The Children and Young People’s Commissioner of Scotland is campaigning for the right of children and young people not to find themselves with no gas or electricity in their home simply because their parents use a prepayment meter. He is calling for the definition of vulnerable to be widened, so that instead of applying only to children aged up to five, it applies to those up to 18. It is hard for me to think of an argument against that, so instead I wholeheartedly support it, and I ask if the Minister would be good enough to look at that question and come back to me on it.

All I am really asking is for those on prepayment meters to be treated equally to the rest of us. The right to be treated equally is crucial, because I have heard just two arguments against my proposal: first that people could end up in debt; and secondly, that people might simply not bother to pay their bills. On the latter point, I would argue strongly that those on prepayment meters are no more likely to be morally predisposed to not bothering to pay their bills than those of us who pay by different methods. Living on a low income does not make someone any less honest than anybody else. Yes, there is a risk that stopping self-disconnection could lead to people being in debt, but I repeat what I said in my ten-minute rule Bill speech: if the rest of us, paying by different methods, are allowed to take the risk of ending up in debt, and we are trusted to find ways to resolve that without being disconnected, why not those on prepayment meters? Secondly, if anyone in the Chamber is asked to choose between debt or death for their constituent, who among us would seriously choose death? I know how dramatic that sounds, but life is dramatic. It is unpredictable at the moment, and our constituents’ lives are at risk if we do not sort this.

The campaigning organisation Debt Justice wants the Government to start thinking now about what will happen to people who simply cannot pay their energy bills, and those who will rack up unpayable debts despite living frugally, and who will never be in a position to pay it off. Debt Justice wants the Government to start thinking about debt write-offs, and how that would work and who would be eligible. As I said, in order to stay alive, some people will have to run up debt. If we do not start talking about that now, some people will be so worried about that debt that they will simply switch everything off and their lives will then be endangered.
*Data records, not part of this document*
-- ==== Sys2Proof/Proofs/CanonicalCommit.lean ====
section
/-! Memory stays canonical (O7): the functions of pairs, commits, gangs and translation. -/

namespace Sys2Proof.Machine

theorem canonical_ensureTag {s t : State} {i tag : Nat} {c : Cmd} (h : MemoryCanonical s)
    (e : ensureTag s i c = some (tag, t)) : MemoryCanonical t := by
  unfold ensureTag at e
  split at e
  · cases e
    exact h
  · split at e
    · rename_i taken
      cases e
      exact canonical_modCmd (canonical_takeTag h taken)
    · cases e

theorem canonical_gotClaim {s : State} {i : Nat} {k : Claim} (h : MemoryCanonical s) :
    MemoryCanonical (gotClaim s i k) := canonical_modCmd h

theorem canonical_acquireNext {s : State} {i : Nat} {c : Cmd} (h : MemoryCanonical s) :
    MemoryCanonical (acquireNext s i c) := by
  unfold acquireNext
  split
  · exact h
  · rename_i tagged
    have ht := canonical_ensureTag h tagged
    split
    · exact canonical_modCmd ht
    · refine .ite ?_ (.ite ht (canonical_modCmd (canonical_sendCtl ht)))
      split
      · exact canonical_modCmd ht
      · exact .ite (canonical_gotClaim (canonical_setPair ht)) (canonical_modCmd (canonical_setPair ht))

theorem canonical_modGang {s : State} {i : Nat} {f : Gang → Gang} (h : MemoryCanonical s) :
    MemoryCanonical (modGang s i f) := .of_mem h rfl

theorem canonical_zeroChannels {s : State} {chans : List (Nat × Nat)} (h : MemoryCanonical s) :
    MemoryCanonical (zeroChannels s chans) := .foldl (fun _ _ h => canonical_zeroRegion h) h

theorem canonical_startMembers {s : State} {gang : Nat} {replays : Bool} {chans : List (Nat × Nat)}
    (h : MemoryCanonical s) :
    MemoryCanonical (startMembers s gang replays chans) := by
  unfold startMembers
  split
  · exact h
  · exact canonical_modGang (.foldl (fun _ _ h => canonical_modCmd h) (.of_mem h rfl))

theorem canonical_gangTryStart {s : State} {gang : Nat} (h : MemoryCanonical s) :
    MemoryCanonical (gangTryStart s gang) := by
  unfold gangTryStart
  split
  · exact h
  · exact .ite (.foldl (fun _ _ h => canonical_sendCtl h) (canonical_startMembers (canonical_zeroChannels h))) h

theorem canonical_gangGot {s : State} {gang : Nat} {k : GangClaim} (h : MemoryCanonical s) :
    MemoryCanonical (gangGot s gang k) := canonical_gangTryStart (canonical_modGang h)

theorem canonical_gangAcquire {s : State} {gang : Nat} (h : MemoryCanonical s) :
    MemoryCanonical (gangAcquire s gang) := by
  unfold gangAcquire
  split
  · exact h
  · split
    · exact canonical_gangTryStart h
    · extract_lets _ t
      have ht : MemoryCanonical t := canonical_sendCtl h
      refine .ite ?_ (.ite h (canonical_modGang ht))
      split
      · exact h
      · exact .ite (canonical_gangGot (canonical_setPair h)) (canonical_setPair h)

theorem canonical_doPairAcquire {s : State} {i : Nat} (h : MemoryCanonical s) :
    MemoryCanonical (doPairAcquire s i) := by
  unfold doPairAcquire
  split
  · exact h
  · exact .ite (canonical_gangAcquire h) (canonical_acquireNext h)

theorem canonical_gangRemember {s : State} {gang : Nat} (h : MemoryCanonical s) :
    MemoryCanonical (gangRemember s gang) := .of_mem h rfl

theorem canonical_failMembers {s : State} {gang code : Nat} (h : MemoryCanonical s) :
    MemoryCanonical (failMembers s gang code) := by
  unfold failMembers
  split
  · exact h
  · exact canonical_settled (.of_mem (.foldl (fun _ _ h => canonical_endUndispatched h) h) rfl)

theorem canonical_gangAbandon {s : State} {gang code : Nat} (h : MemoryCanonical s) :
    MemoryCanonical (gangAbandon s gang code) := by
  unfold gangAbandon
  split
  · exact h
  · extract_lets t _ _ _ u _ v
    have ht : MemoryCanonical t := .foldl (fun _ _ h => canonical_dropWaiter (canonical_discardTag h)) h
    have hu : MemoryCanonical u := .foldl (fun _ _ h => canonical_sendCtl h) ht
    have hv : MemoryCanonical v := .foldl (fun _ _ h => canonical_sendCtl h) hu
    exact canonical_failMembers (canonical_gangRemember hv)

theorem canonical_gangArrive {s : State} {gang node tag count leader wait : Nat} {claims : List Claim}
    {replays : Bool} {chans : List (Nat × Nat)} {local_ : Option Nat} (h : MemoryCanonical s) :
    MemoryCanonical (gangArrive s gang node tag count leader wait claims replays chans local_) := by
  unfold gangArrive
  refine .ite ?_ ?_
  · split
    · exact canonical_settled (canonical_endUndispatched h)
    · exact canonical_sendCtl h
  · extract_lets _ _ _ _ _ _ _ t
    have ht : MemoryCanonical t := .of_mem h rfl
    exact .ite (canonical_gangAbandon ht) (.ite (canonical_gangTryStart (canonical_modGang ht)) ht)

theorem canonical_doGangMemberReady {s : State} {i : Nat} (h : MemoryCanonical s) :
    MemoryCanonical (doGangMemberReady s i) := by
  unfold doGangMemberReady
  split
  · exact h
  · split
    · exact h
    · rename_i tagged
      have ht := canonical_ensureTag h tagged
      exact .ite (canonical_gangArrive (canonical_modCmd ht)) (canonical_sendCtl (.of_mem ht rfl))

theorem canonical_touchPair {s : State} {idx : Nat} (h : MemoryCanonical s) : MemoryCanonical (touchPair s idx) :=
  canonical_modPair h

theorem canonical_closeRecord {s : State} {tag : Nat} (h : MemoryCanonical s) :
    MemoryCanonical (closeRecord s tag) := by
  unfold closeRecord
  split
  · exact h
  · exact .ite (canonical_tagsFree (.of_mem h rfl)) h

theorem canonical_commitTry {s : State} {tag : Nat} (h : MemoryCanonical s) : MemoryCanonical (commitTry s tag) := by
  unfold commitTry
  split
  · exact h
  · extract_lets _ _ t
    have ht : MemoryCanonical t := .of_mem h rfl
    exact .ite (canonical_closeRecord h) (.ite (canonical_settled (canonical_finish (canonical_closeRecord ht))) h)

theorem canonical_commitAll {s : State} (h : MemoryCanonical s) : MemoryCanonical (commitAll s) :=
  .foldl (fun _ _ h => canonical_commitTry h) h

theorem canonical_commitNow_modPeersActive {s : State} {ns : List Nat} (h : MemoryCanonical s) :
    MemoryCanonical (commitNow.modPeersActive s ns) := .foldl (fun _ _ h => canonical_modPeer h) h

theorem canonical_commitNow {s : State} {i : Nat} {c : Cmd} (h : MemoryCanonical s) :
    MemoryCanonical (commitNow s i c) := by
  unfold commitNow
  extract_lets _ _ _ _ _ t u v w x
  have ht : MemoryCanonical t := .of_mem h rfl
  have hu : MemoryCanonical u := canonical_modCmd ht
  have hv : MemoryCanonical v := canonical_flipTag hu
  have hw : MemoryCanonical w := .foldl (fun _ _ h => canonical_sendCtl h) hv
  have hx : MemoryCanonical x := canonical_commitNow_modPeersActive hw
  exact canonical_commitTry (canonical_unitProgress hx)

theorem canonical_gangReadyAt {s : State} {gang node tag : Nat} (h : MemoryCanonical s) :
    MemoryCanonical (gangReadyAt s gang node tag) := by
  unfold gangReadyAt
  split
  · exact h
  · extract_lets _ t u _ v
    have ht : MemoryCanonical t := canonical_modGang h
    have hu : MemoryCanonical u := canonical_modGang ht
    have hv : MemoryCanonical v := .of_mem hu rfl
    exact .ite (.foldl (fun _ _ h => canonical_sendCtl h) hv) ht

theorem canonical_gangCommitLocal {s : State} {gang : Nat} (h : MemoryCanonical s) :
    MemoryCanonical (gangCommitLocal s gang) := by
  unfold gangCommitLocal
  split
  · exact h
  · refine .foldl (fun _ _ h => ?_) h
    split
    · exact .ite (canonical_commitNow h) h
    · exact h

theorem canonical_doCommitPoint {s : State} {i : Nat} (h : MemoryCanonical s) :
    MemoryCanonical (doCommitPoint s i) := by
  unfold doCommitPoint
  split
  · exact h
  · refine .ite (canonical_commitNow h) (.ite h ?_)
    extract_lets t u
    have ht : MemoryCanonical t := canonical_modCmd h
    have hu : MemoryCanonical u := canonical_gangReadyAt ht
    exact .ite (.ite (canonical_gangCommitLocal hu) hu) (canonical_sendCtl ht)

theorem canonical_setDest {s : State} {tag node : Nat} {d : DestSt} (h : MemoryCanonical s) :
    MemoryCanonical (setDest s tag node d) := .of_mem h rfl

theorem canonical_doCommitAck {s : State} {tag node : Nat} (h : MemoryCanonical s) :
    MemoryCanonical (doCommitAck s tag node) := by
  unfold doCommitAck
  split
  · exact canonical_closeRecord (canonical_logPeer (canonical_setDest h))
  · exact canonical_commitTry (canonical_setDest h)

theorem canonical_commitLose {s : State} {tag : Nat} (h : MemoryCanonical s) :
    MemoryCanonical (commitLose s tag) := by
  unfold commitLose
  split
  · exact h
  · refine .ite h ?_
    extract_lets _ t u
    have ht : MemoryCanonical t := .of_mem h rfl
    have hu : MemoryCanonical u := by
      unfold u
      split
      · exact canonical_logCmdEnd ht
      · exact ht
    exact canonical_settled (canonical_finish hu)

theorem canonical_doRecordExpire {s : State} {tag node : Nat} (h : MemoryCanonical s) :
    MemoryCanonical (doRecordExpire s tag node) :=
  canonical_tagsFree (.of_mem (.ite (canonical_logPeer (canonical_commitLose h)) h) rfl)

theorem canonical_holdPairs {s : State} {node : Nat} (h : MemoryCanonical s) : MemoryCanonical (holdPairs s node) :=
  canonical_modPeer (.of_mem h rfl)

theorem canonical_discardHeld {s : State} {node : Nat} (h : MemoryCanonical s) :
    MemoryCanonical (discardHeld s node) := canonical_modPeer (.foldl (fun _ _ h => canonical_discardTag h) h)

theorem canonical_claimArrive {s : State} {asker : Nat} {c : ClaimReq} (h : MemoryCanonical s) :
    MemoryCanonical (claimArrive s asker c) := by
  unfold claimArrive
  split
  · exact h
  · exact .ite (canonical_sendCtl (canonical_setPair h)) (canonical_setPair h)

theorem canonical_commitArrive {s : State} {node tag : Nat} (h : MemoryCanonical s) :
    MemoryCanonical (commitArrive s node tag) := canonical_sendCtl (canonical_flipTag h)

theorem canonical_discardArrive {s : State} {node tag : Nat} (h : MemoryCanonical s) :
    MemoryCanonical (discardArrive s node tag) := canonical_sendCtl (canonical_dropWaiter (canonical_discardTag h))

theorem canonical_discardForArrive {s : State} {owner tag : Nat} (h : MemoryCanonical s) :
    MemoryCanonical (discardForArrive s owner tag) := canonical_dropWaiter (canonical_discardTag h)

theorem canonical_doGangEnd {s : State} {gang code : Nat} (h : MemoryCanonical s) :
    MemoryCanonical (doGangEnd s gang code) := by
  unfold doGangEnd
  split
  · exact h
  · extract_lets t
    have ht : MemoryCanonical t := .ite (canonical_tellGangEnd h) h
    exact .ite (canonical_settled (canonical_endGangLocal ht)) (canonical_failMembers ht)

theorem canonical_wakeGroup {s : State} {core slot cmd page : Nat} (h : MemoryCanonical s) :
    MemoryCanonical (wakeGroup s core slot cmd page) := canonical_modGroup h

theorem canonical_unparkGroup {s : State} {core slot cmd rec : Nat} (h : MemoryCanonical s) :
    MemoryCanonical (unparkGroup s core slot cmd rec) := canonical_modGroup h

theorem canonical_fillRange {s : State} {i : Nat} {t : Trans} (h : MemoryCanonical s) :
    MemoryCanonical (fillRange s i t) := canonical_modCmd (.of_mem h rfl)

theorem canonical_wakeWaiter {s : State} {t : Trans} {page : Nat} {x : XWaiter} (h : MemoryCanonical s) :
    MemoryCanonical (wakeWaiter s t page x) := by
  unfold wakeWaiter
  split
  · exact canonical_wakeGroup h
  · exact canonical_modCore h
  · exact canonical_fillRange h

theorem canonical_failWaiter {s : State} {code va : Nat} {x : XWaiter} (h : MemoryCanonical s) :
    MemoryCanonical (failWaiter s code va x) := by
  unfold failWaiter
  split
  · split
    · exact .ite (canonical_failCmd h) h
    · exact canonical_failCmd h
  · exact canonical_failCmd h
  · exact canonical_failCmd h

theorem canonical_dropWalk {s : State} {w : Nat} (h : MemoryCanonical s) : MemoryCanonical (dropWalk s w) :=
  .of_mem h rfl

theorem canonical_cacheTrans {s : State} {t : Trans} (h : MemoryCanonical s) : MemoryCanonical (cacheTrans s t) :=
  .of_mem h rfl

theorem canonical_countFault {s : State} {cmd page rec : Nat} (h : MemoryCanonical s) :
    MemoryCanonical (countFault s cmd page rec).2 := .of_mem h rfl

theorem canonical_parkWaiter {s : State} {rec page cause : Nat} {w : XWaiter} (h : MemoryCanonical s) :
    MemoryCanonical (parkWaiter s rec page cause w) := by
  unfold parkWaiter
  extract_lets t u
  have ht : MemoryCanonical t.2 := canonical_countFault h
  have hu : MemoryCanonical u := ht
  refine .ite (canonical_failWaiter hu) ?_
  split
  · exact canonical_modGroup hu
  · exact canonical_modCmd hu
  · exact hu

theorem canonical_hostFault {s : State} {ctx page : Nat} {a : Access} {cause : Nat} {ws : List XWaiter}
    (h : MemoryCanonical s) :
    MemoryCanonical (hostFault s ctx page a cause ws) :=
  .ite (.foldl (fun _ _ h => canonical_failWaiter h) (.ite (canonical_logOnly h) h)) (.foldl
    (fun _ _ h => canonical_parkWaiter h) (.of_mem h rfl))

theorem canonical_readEntry {s : State} {k : Nat} {w : Walk} (h : MemoryCanonical s) :
    MemoryCanonical (readEntry s k w) := by
  unfold readEntry
  extract_lets
  exact .ite h (.ite (canonical_hostRead h) (.foldl (fun _ _ h => canonical_failWaiter h) (canonical_dropWalk h)))

theorem canonical_beginWalk {s : State} {ctx va : Nat} {a : Access} {w : XWaiter} {root : Bool}
    (h : MemoryCanonical s) :
    MemoryCanonical (beginWalk s ctx va a w root) := by
  unfold beginWalk
  extract_lets _ _ _ _ _ _ _ _ t u v
  have ht : MemoryCanonical t := .of_mem h rfl
  have hu : MemoryCanonical u := canonical_pmcEvent (canonical_pmcEvent ht)
  have hv : MemoryCanonical v := canonical_pmcEvent hu
  split
  · exact .of_mem h rfl
  · exact canonical_readEntry (.ite (canonical_pmcEvent hv) hv)

theorem canonical_startWalk {s : State} {ctx va : Nat} {a : Access} {w : XWaiter} (h : MemoryCanonical s) :
    MemoryCanonical (startWalk s ctx va a w) := canonical_beginWalk h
A point was raised with me by the Children and Young People’s Commissioner Scotland about the legislation that allows companies to forcibly enter people’s homes and install prepayment meters in the first place, namely the Rights of Entry (Gas and Electricity Boards) Act 1954. First we were getting rid of the Human Rights Act, and then we were not, then we were again, and now I think I am right in saying we are not. We have the Human Rights Act, and we are keeping it, as we should, but the 1954 Act predates that. I would be grateful if the Minister could look into whether it is compatible with human rights legislation—I know that others are looking into that too.

We are heading for recess, and I have no objection to anyone taking a well-earned break. I know that we are not an emergency service, but we can do something now to prevent people from ending up in emergency situations. I am speaking up for everyone on prepayment meters, and I want nobody to be disconnected. I am most terrified for those whom I noted in my speech: young people, pensioners, those who were previously homeless, people living with a disability, and those living with a terminal illness. I repeat my call to the big six energy companies: will one of them please just have the backbone to be first to say that nobody will be forced into so-called self-disconnection this winter? We can argue later about how long that should last, but will one of those companies, today, please blaze a trail for their industry?

Finally, there would be no need for me to stand here and plead with those huge companies to throw people a few crumbs from their billions in profit if the Minister simply told them that they can no longer disconnect people on prepayment meters. A moratorium, a ban, right now—I don’t mind which. As long as when we head to our warm homes and our families for recess, we know that our constituents are guaranteed that their energy supply will not be cut off, leaving them in misery and their lives in peril.